-- ==== Sys2Proof/Machine/Bits.lean ====
section
/-!
DEFINITION. Plain helpers the machine is written with: tables keyed by numbers in canonical form, fields of a number
packed from bit 0 upwards (R9), little-endian bytes (R7), and sets of lanes.
-/
namespace Sys2Proof.Machine
open Sys2Proof

/-- The value of key `k`, if listed. -/
def tfind {α : Type} : Table α → Nat → Option α
  | [], _ => none
  | (j, v) :: t, k => if j = k then some v else tfind t k

/-- `t` with key `k` holding `v`. -/
def tins {α : Type} : Table α → Nat → α → Table α
  | [], k, v => [(k, v)]
  | (j, w) :: t, k, v =>
    if k < j then (k, v) :: (j, w) :: t else if k = j then (k, v) :: t else (j, w) :: tins t k v

/-- `t` without key `k`. -/
def tdel {α : Type} : Table α → Nat → Table α
  | [], _ => []
  | (j, w) :: t, k => if j = k then tdel t k else (j, w) :: tdel t k

/-- The value of key `k`, an unlisted key holding `d`. -/
def tget {α : Type} (d : α) (t : Table α) (k : Nat) : α := (tfind t k).getD d

/-- `t` with key `k` holding `v`, where an unlisted key holds `d`: the canonical form lists no key that holds `d`. -/
def tput {α : Type} [DecidableEq α] (d : α) (t : Table α) (k : Nat) (v : α) : Table α :=
  if v = d then tdel t k else tins t k v

/-- `t` with the value of key `k` replaced, if listed. -/
def tadj {α : Type} : Table α → Nat → (α → α) → Table α
  | [], _, _ => []
  | (j, w) :: t, k, f => if j = k then (j, f w) :: t else (j, w) :: tadj t k f

/-- The keys strictly rise. -/
def rising {α : Type} : Table α → Bool
  | [] => true
  | [_] => true
  | (j, _) :: (k, w) :: t => decide (j < k) && rising ((k, w) :: t)

/-- The least key not below `n` that is not listed, looking at most `fuel` keys up. -/
def freshKey {α : Type} (t : Table α) : Nat → Nat → Nat
  | 0, n => n
  | fuel + 1, n => if (tfind t n).isNone then n else freshKey t fuel (n + 1)

/-- The values of `x` in consecutive fields of the widths `ws`, lowest first. -/
def unpackNat : List Nat → Nat → List Nat
  | [], _ => []
  | w :: ws, x => x % 2 ^ w :: unpackNat ws (x / 2 ^ w)

/-- The number whose consecutive fields, lowest first, are given as (width, value). -/
def packNat : List (Nat × Nat) → Nat
  | [] => 0
  | (w, v) :: t => v % 2 ^ w + 2 ^ w * packNat t

/-- Bits [hi:lo] of a number. -/
def bits (x hi lo : Nat) : Nat := x / 2 ^ lo % 2 ^ (hi + 1 - lo)

/-- Bit `i` of a number. -/
def bit (x i : Nat) : Bool := x / 2 ^ i % 2 == 1

/-- `x` with bits [hi:lo] replaced by `v`. -/
def setBits (x hi lo v : Nat) : Nat :=
  let w := hi + 1 - lo
  x % 2 ^ lo + 2 ^ lo * (v % 2 ^ w) + 2 ^ (hi + 1) * (x / 2 ^ (hi + 1))

/-- The number a list of bytes holds, lowest address first (R7). -/
def ofBytes : List Byte → Nat
  | [] => 0
  | b :: t => b.toNat + 256 * ofBytes t

/-- The `n` low bytes of a number, lowest address first. -/
def toBytes : Nat → Nat → List Byte
  | 0, _ => []
  | n + 1, x => BitVec.ofNat 8 x :: toBytes n (x / 256)

/-- 1 for true. -/
def b2n (b : Bool) : Nat := if b then 1 else 0

/-- `sext(x, 64)` of a 13-bit immediate (R134). -/
def sext13 (x : BitVec 13) : DWord := x.signExtend 64
/-- `sext(x, 64)` of a 32-bit immediate. -/
def sext32 (x : Word) : DWord := x.signExtend 64

/-- The signed value of the low `n` bits of `x`. -/
def toSigned (n x : Nat) : Int :=
  let y := x % 2 ^ n
  if n = 0 then 0 else if y < 2 ^ (n - 1) then (y : Int) else (y : Int) - (2 ^ n : Nat)

/-- The `n` low bits of an integer, as a number (two's complement). -/
def ofInt (n : Nat) (x : Int) : Nat := (x % ((2 ^ n : Nat) : Int)).toNat

/-- The low `n` numbers, ascending. -/
def upTo : Nat → List Nat
  | 0 => []
  | n + 1 => upTo n ++ [n]

/-- The low `n` numbers from `k`, ascending. -/
def fromTo (k : Nat) : Nat → List Nat
  | 0 => []
  | n + 1 => k :: fromTo (k + 1) n

/-- The lanes of a mask, ascending. -/
def lanesOf (m : LaneMask) : List Nat := (fromTo 0 64).filter fun l => m.getLsbD l

/-- The mask with the one lane `l`. -/
def laneBit (l : Nat) : LaneMask := 1#64 <<< l

/-- The mask of the low `n` lanes. -/
def lowLanes (n : Nat) : LaneMask := BitVec.ofNat 64 (2 ^ n - 1)

/-- The mask of a list of lanes. -/
def maskOf (ls : List Nat) : LaneMask := ls.foldl (fun m l => m ||| laneBit l) 0

/-- The number of set bits among the low `n` bits of `x`. -/
def popNat : Nat → Nat → Nat
  | 0, _ => 0
  | n + 1, x => x % 2 + popNat n (x / 2)

/-- The number of lanes in a mask. -/
def laneCount (m : LaneMask) : Nat := popNat 64 m.toNat

/-- `x` rounded up to a multiple of `m`. -/
def alignUp (x m : Nat) : Nat := (x + m - 1) / m * m

/-- `x` rounded down to a multiple of `m`. -/
def alignDown (x m : Nat) : Nat := x / m * m

/-- ceil(x / m). -/
def ceilDiv (x m : Nat) : Nat := (x + m - 1) / m

/-- The list with entry `i` replaced. -/
def setNth {α : Type} : List α → Nat → α → List α
  | [], _, _ => []
  | _ :: t, 0, v => v :: t
  | a :: t, i + 1, v => a :: setNth t i v

/-- The position of the first entry that satisfies `p`. -/
def indexOf? {α : Type} (p : α → Bool) : List α → Nat → Option Nat
  | [], _ => none
  | a :: t, i => if p a then some i else indexOf? p t (i + 1)

/-- Insertion of `a` before the first entry that `a` precedes strictly; equal entries keep their order. -/
def insertBy {α : Type} (lt : α → α → Bool) (a : α) : List α → List α
  | [] => [a]
  | b :: t => if lt a b then a :: b :: t else b :: insertBy lt a t

/-- A stable sort. -/
def sortBy {α : Type} (lt : α → α → Bool) (l : List α) : List α := l.foldl (fun acc a => insertBy lt a acc) []

end Sys2Proof.Machine
end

------

## WORK TO BE COMPLETED
Copy out the entries above exactly as given, starting at the top and ending with the line containing "if v = d then tdel t k else tins t k v"; include both and nothing more.

## EXERCISE ANSWER
-- ==== Sys2Proof/Machine/Bits.lean ====
section
/-!
DEFINITION. Plain helpers the machine is written with: tables keyed by numbers in canonical form, fields of a number
packed from bit 0 upwards (R9), little-endian bytes (R7), and sets of lanes.
-/
namespace Sys2Proof.Machine
open Sys2Proof

/-- The value of key `k`, if listed. -/
def tfind {α : Type} : Table α → Nat → Option α
  | [], _ => none
  | (j, v) :: t, k => if j = k then some v else tfind t k

/-- `t` with key `k` holding `v`. -/
def tins {α : Type} : Table α → Nat → α → Table α
  | [], k, v => [(k, v)]
  | (j, w) :: t, k, v =>
    if k < j then (k, v) :: (j, w) :: t else if k = j then (k, v) :: t else (j, w) :: tins t k v

/-- `t` without key `k`. -/
def tdel {α : Type} : Table α → Nat → Table α
  | [], _ => []
  | (j, w) :: t, k => if j = k then tdel t k else (j, w) :: tdel t k

/-- The value of key `k`, an unlisted key holding `d`. -/
def tget {α : Type} (d : α) (t : Table α) (k : Nat) : α := (tfind t k).getD d

/-- `t` with key `k` holding `v`, where an unlisted key holds `d`: the canonical form lists no key that holds `d`. -/
def tput {α : Type} [DecidableEq α] (d : α) (t : Table α) (k : Nat) (v : α) : Table α :=
  if v = d then tdel t k else tins t k v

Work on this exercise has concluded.